Short term rates will remain near the current levels because the FED cannot raise interest rates yet and risk slowing the economy. As the economy does improve, macro investors will move their investments from the longer term T-bills into other more attractive assets. With more investors selling their T-bills, the price will lower sending the corresponding T-Bill rate higher.This all makes sense. And with CMBS down to a trickle (from $78.5B to $10.8 B in the first four months of 2007 compared to 2008, and a recent prediction of but $35 billion for the whole year), it is understandable.

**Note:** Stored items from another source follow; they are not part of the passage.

theorem shLeave_keeps {s0 : State} (s : State) (c : Cmd) (st : Status) (hk : Keeps s0 s) : Keeps s0 (shLeave s c st).1 := by
  unfold shLeave
  iterate 24 try any_goals
    first
    | with_reducible assumption | with_reducible apply leaveReport_keeps | split | (with_reducible refine KeepsR.of ?_ (by assumption))
    | (with_reducible refine Keeps.mkBoot ?_ rfl rfl rfl rfl)

theorem shardInitOp_keeps  : OpKeeps (shardInitOp ) := by
  refine ⟨fun s0 s c k hk => ?_, fun s0 s c hk => ?_, fun s0 s c st hk => ?_, fun s0 s c st hk => ?_⟩ <;> dsimp only [shardInitOp]
  all_goals (iterate 8 try any_goals (first | with_reducible assumption | with_reducible exact KeepsR.error | with_reducible apply KeepsR.ok | with_reducible apply State.blameAt_keeps | with_reducible apply initUnit_keeps | with_reducible apply shFinish_keeps | with_reducible apply shLeave_keeps | split))

theorem checkUnit_keeps {s0 : State} (s : State) (c : Cmd) (u : Nat) (hk : Keeps s0 s) : KeepsR s0 (checkUnit s c u) := by
  unfold checkUnit
  dsimp only
  iterate 24 try any_goals
    first
    | with_reducible assumption | with_reducible exact KeepsR.error | with_reducible apply KeepsR.ok | with_reducible apply State.count_keeps
    | (with_reducible refine KeepsR.map ?_ (fun p hp => ?_)) | (with_reducible refine KeepsR.bind ?_ (fun p hp => ?_))
    | (with_reducible refine KeepsR.bindV (fun a => ?_)) | (with_reducible apply Keeps.foldl; intro _ _ _; try dsimp only) | split
    | (with_reducible refine KeepsR.of ?_ (by assumption)) | (with_reducible refine Keeps.mkBoot ?_ rfl rfl rfl rfl)

theorem checkFinish_keeps {s0 : State} (s : State) (c : Cmd) (hk : Keeps s0 s) : KeepsR s0 (checkFinish s c) := by
  unfold checkFinish
  dsimp only
  iterate 24 try any_goals
    first
    | with_reducible assumption | with_reducible exact KeepsR.error | with_reducible apply KeepsR.ok | with_reducible apply State.record_keeps
    | with_reducible apply endWith_keeps | with_reducible apply writeReport_keeps | (with_reducible refine KeepsR.map ?_ (fun p hp => ?_))
    | (with_reducible refine KeepsR.bind ?_ (fun p hp => ?_)) | (with_reducible refine KeepsR.bindV (fun a => ?_)) | split
    | (with_reducible refine KeepsR.of ?_ (by assumption)) | (with_reducible refine Keeps.mkBoot ?_ rfl rfl rfl rfl)

theorem shardCheckOp_keeps  : OpKeeps (shardCheckOp ) := by
  refine ⟨fun s0 s c k hk => ?_, fun s0 s c hk => ?_, fun s0 s c st hk => ?_, fun s0 s c st hk => ?_⟩ <;> dsimp only [shardCheckOp]
  all_goals (iterate 8 try any_goals (first | with_reducible assumption | with_reducible exact KeepsR.error | with_reducible apply KeepsR.ok | with_reducible apply State.blameAt_keeps | with_reducible apply State.count_keeps | with_reducible apply shLeave_keeps | with_reducible apply checkUnit_keeps | with_reducible apply checkFinish_keeps | split))

theorem State.mirrorVersion_keeps {s0 : State} (s : State) (a v : Nat) (hk : Keeps s0 s) : Keeps s0 (State.mirrorVersion s a v) := by
  unfold State.mirrorVersion
  iterate 24 try any_goals
    first
    | with_reducible assumption | with_reducible apply State.mirror_keeps | split

theorem fetchUnit_keeps {s0 : State} (answer : FetchAnswer) (s : State) (c : Cmd) (k1 : Nat) (hk : Keeps s0 s) : KeepsR s0 (fetchUnit answer s c k1) := by
  unfold fetchUnit
  dsimp only
  iterate 24 try any_goals
    first
    | with_reducible assumption | with_reducible exact KeepsR.error | with_reducible apply KeepsR.ok | with_reducible apply State.count_keeps
    | with_reducible apply State.sendPeer_keeps | with_reducible apply commitWrites_keeps | with_reducible apply State.mirrorVersion_keeps
    | (with_reducible refine KeepsR.map ?_ (fun p hp => ?_)) | (with_reducible refine KeepsR.bind ?_ (fun p hp => ?_))
    | (with_reducible refine KeepsR.bindV (fun a => ?_)) | split | (with_reducible refine KeepsR.of ?_ (by assumption))
    | (with_reducible refine Keeps.mkBoot ?_ rfl rfl rfl rfl)

theorem fetchFinish_keeps {s0 : State} (s : State) (c : Cmd) (hk : Keeps s0 s) : KeepsR s0 (fetchFinish s c) := by
  unfold fetchFinish
  dsimp only
  iterate 24 try any_goals
    first
    | with_reducible assumption | with_reducible exact KeepsR.error | with_reducible apply KeepsR.ok | with_reducible apply State.noteStop_keeps
    | with_reducible apply endWith_keeps | with_reducible apply writeReport_keeps | (with_reducible refine KeepsR.map ?_ (fun p hp => ?_))
    | (with_reducible refine KeepsR.bind ?_ (fun p hp => ?_)) | (with_reducible refine KeepsR.bindV (fun a => ?_)) | split
    | (with_reducible refine KeepsR.of ?_ (by assumption)) | (with_reducible refine Keeps.mkBoot ?_ rfl rfl rfl rfl)

theorem shardFetchOp_keeps (answer : FetchAnswer) : OpKeeps (shardFetchOp answer) := by
  refine ⟨fun s0 s c k hk => ?_, fun s0 s c hk => ?_, fun s0 s c st hk => ?_, fun s0 s c st hk => ?_⟩ <;> dsimp only [shardFetchOp]
  all_goals (iterate 8 try any_goals (first | with_reducible assumption | with_reducible exact KeepsR.error | with_reducible apply KeepsR.ok | with_reducible apply State.blameAt_keeps | with_reducible apply shLeave_keeps | with_reducible apply fetchUnit_keeps | with_reducible apply fetchFinish_keeps | split))

theorem exportUnit_keeps {s0 : State} (s : State) (c : Cmd) (k1 : Nat) (hk : Keeps s0 s) : KeepsR s0 (exportUnit s c k1) := by
  unfold exportUnit
  dsimp only
  iterate 24 try any_goals
    first
    | with_reducible assumption | with_reducible exact KeepsR.error | with_reducible apply KeepsR.ok | with_reducible apply State.count_keeps
    | with_reducible apply commitWrites_keeps | (with_reducible refine KeepsR.map ?_ (fun p hp => ?_))
    | (with_reducible refine KeepsR.bind ?_ (fun p hp => ?_)) | (with_reducible refine KeepsR.bindV (fun a => ?_)) | split
    | (with_reducible refine KeepsR.of ?_ (by assumption)) | (with_reducible refine Keeps.mkBoot ?_ rfl rfl rfl rfl)

theorem shardExportOp_keeps  : OpKeeps (shardExportOp ) := by
  refine ⟨fun s0 s c k hk => ?_, fun s0 s c hk => ?_, fun s0 s c st hk => ?_, fun s0 s c st hk => ?_⟩ <;> dsimp only [shardExportOp]
  all_goals (iterate 8 try any_goals (first | with_reducible assumption | with_reducible exact KeepsR.error | with_reducible apply KeepsR.ok | with_reducible apply State.blameAt_keeps | with_reducible apply shFinish_keeps | with_reducible apply shLeave_keeps | with_reducible apply exportUnit_keeps | split))

theorem statusUnit_keeps {s0 : State} (s : State) (c : Cmd) (k1 : Nat) (hk : Keeps s0 s) : KeepsR s0 (statusUnit s c k1) := by
  unfold statusUnit
  try dsimp only
  iterate 24 try any_goals
    first
    | with_reducible assumption | with_reducible exact KeepsR.error | with_reducible apply KeepsR.ok | with_reducible apply commitWrites_keeps
    | (with_reducible refine KeepsR.map ?_ (fun p hp => ?_)) | (with_reducible refine KeepsR.bind ?_ (fun p hp => ?_))
    | (with_reducible refine KeepsR.bindV (fun a => ?_)) | (with_reducible apply Keeps.foldl; intro _ _ _; try dsimp only) | split
    | (with_reducible refine KeepsR.of ?_ (by assumption)) | dsimp only | intro _ _ | (with_reducible refine Keeps.mkBoot ?_ rfl rfl rfl rfl)

theorem shardStatusOp_keeps  : OpKeeps (shardStatusOp ) := by
  refine ⟨fun s0 s c k hk => ?_, fun s0 s c hk => ?_, fun s0 s c st hk => ?_, fun s0 s c st hk => ?_⟩ <;> dsimp only [shardStatusOp]
  all_goals (iterate 8 try any_goals (first | with_reducible assumption | with_reducible exact KeepsR.error | with_reducible apply KeepsR.ok | with_reducible apply State.blameAt_keeps | with_reducible apply finishOk_keeps | with_reducible apply statusUnit_keeps | split))

end Sys2Proof.Machine
end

Here's another take from NREI (courtesy of Traffic Court):
The market for commercial mortgage-backed securities (CMBS) will begin to recover when issuers and bond buyers agree on pricing, probably late this year or early in 2009, observers say. Once that begins to happen, however, a potential flood of pent-up trading could plunge the market back into price volatility and value losses.Yeah, there could be a flood at some point, but so long as fundamentals are sound we ought to be all right. Layoffs that also are combined with tenants dumping space or not renewing leases would be the worrisome factor. But we don't have a glut that I can see, at least not in many sectors.
The worry that CMBS investors will unload large volumes of bonds and affect pricing is one of the forces stalling the CMBS market today, according to real estate attorney Doug Buck, a partner at Foley & Lardner LLP in Madison, Wis. “A lot of people are holding these CMBS issues in their portfolios right now and the fear is that these would be dumped onto the market and the pricing would come way down,” Buck explains. “There’s a huge quantity of these things that are on people’s books, and they’re not really trading at the moment.”